16th
I like having random friends
on Facebook. I hate it when people complain how they have hundreds of friend requests from people they don’t know. What’s the deal? I know some celebrities who managed to approve 5000 friends (max Facebook number) without complaining. So why should anyone?
For me, it’s a form of support, a form for people to say “We’re here and we think you’re fantastic!” “But they’re not real friends!” Of course, nobody from Facebook are real friends. They don’t add you thinking you can be close and personal friends. Not everyone is such a vain naive idiot, you know.
I consider some Facebook friends closer than others, though we’ve never met. I feel distant with others, though we’ve met IRL. And I seriously hate some of them, at times. But in the end, it just doesn’t matter. So why should having random friends matter?

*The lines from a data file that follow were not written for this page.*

-- ==== Sys2Proof/Laws/State.lean ====
section
/-! SUPPORT. Each field after each update of the state, by definition, so that no proof unfolds a record update. -/

namespace Sys2Proof.Machine

variable (s : State)

@[simp] theorem State.setLcg_lcg (v : Word) : (s.setLcg v).lcg = v := rfl
@[simp] theorem State.setLcg_freq (v : Word) : (s.setLcg v).freq = s.freq := rfl
@[simp] theorem State.setLcg_timPsc (v : Word) : (s.setLcg v).timPsc = s.timPsc := rfl
@[simp] theorem State.setLcg_timArr (v : Word) : (s.setLcg v).timArr = s.timArr := rfl
@[simp] theorem State.setLcg_outEn (v : Word) : (s.setLcg v).outEn = s.outEn := rfl
@[simp] theorem State.setLcg_statusSig (v : Word) : (s.setLcg v).statusSig = s.statusSig := rfl
@[simp] theorem State.setLcg_hopCode (v : Word) : (s.setLcg v).hopCode = s.hopCode := rfl
@[simp] theorem State.setLcg_hopFIll (v : Word) : (s.setLcg v).hopFIll = s.hopFIll := rfl
@[simp] theorem State.setLcg_hopFUnach (v : Word) : (s.setLcg v).hopFUnach = s.hopFUnach := rfl
@[simp] theorem State.setLcg_pn (v : Word) : (s.setLcg v).pn = s.pn := rfl
@[simp] theorem State.setLcg_sampleIn (v : Word) : (s.setLcg v).sampleIn = s.sampleIn := rfl
@[simp] theorem State.setLcg_idx (v : Word) : (s.setLcg v).idx = s.idx := rfl
@[simp] theorem State.setLcg_modOut (v : Word) : (s.setLcg v).modOut = s.modOut := rfl
@[simp] theorem State.setLcg_modbuf (v : Word) : (s.setLcg v).modbuf = s.modbuf := rfl
@[simp] theorem State.setLcg_sprCode (v : Word) : (s.setLcg v).sprCode = s.sprCode := rfl
@[simp] theorem State.setLcg_sprFIll (v : Word) : (s.setLcg v).sprFIll = s.sprFIll := rfl
@[simp] theorem State.setLcg_sprFFull (v : Word) : (s.setLcg v).sprFFull = s.sprFFull := rfl
@[simp] theorem State.setLcg_params (v : Word) : (s.setLcg v).params = s.params := rfl
@[simp] theorem State.setLcg_resetLine (v : Word) : (s.setLcg v).resetLine = s.resetLine := rfl
@[simp] theorem State.setLcg_pending (v : Word) : (s.setLcg v).pending = s.pending := rfl
@[simp] theorem State.setLcg_response (v : Word) : (s.setLcg v).response = s.response := rfl
@[simp] theorem State.setLcg_draws (v : Word) : (s.setLcg v).draws = s.draws := rfl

I occasionally add random people and be added by random people, mostly due to our blogging activities. And I love it. I love the dynamics of Web 2.0, following lives of random strangers and fantastic writers, artists, and essayists alike, be motivated by each other’s works and lives. That’s the true meaning of Web 2.0.
I only reject people when they have no info of who they are, and I delete people when they give me too much app invites or overshare too much immature rants and no useful content at all and we never chat. I don’t care, really. As a good Marxist, I am aware that I have a purely materialistic (informationistic?) view with my friends.
Adding friends is more like the new RSS for me, a way to follow works — writings, photos, art, etc. — rather than people, and often in a way more motivating. Facebook is not a social utility that connects you with friends. Facebook is an individual utility that makes you feel vaguely social without having to actually be one — and increasingly more informatively, content-richly so. And as a proud misanthropic posthumanist, I mean this in a good way.
I still believe that this kind of content-value usage will be the dominant one as things progress.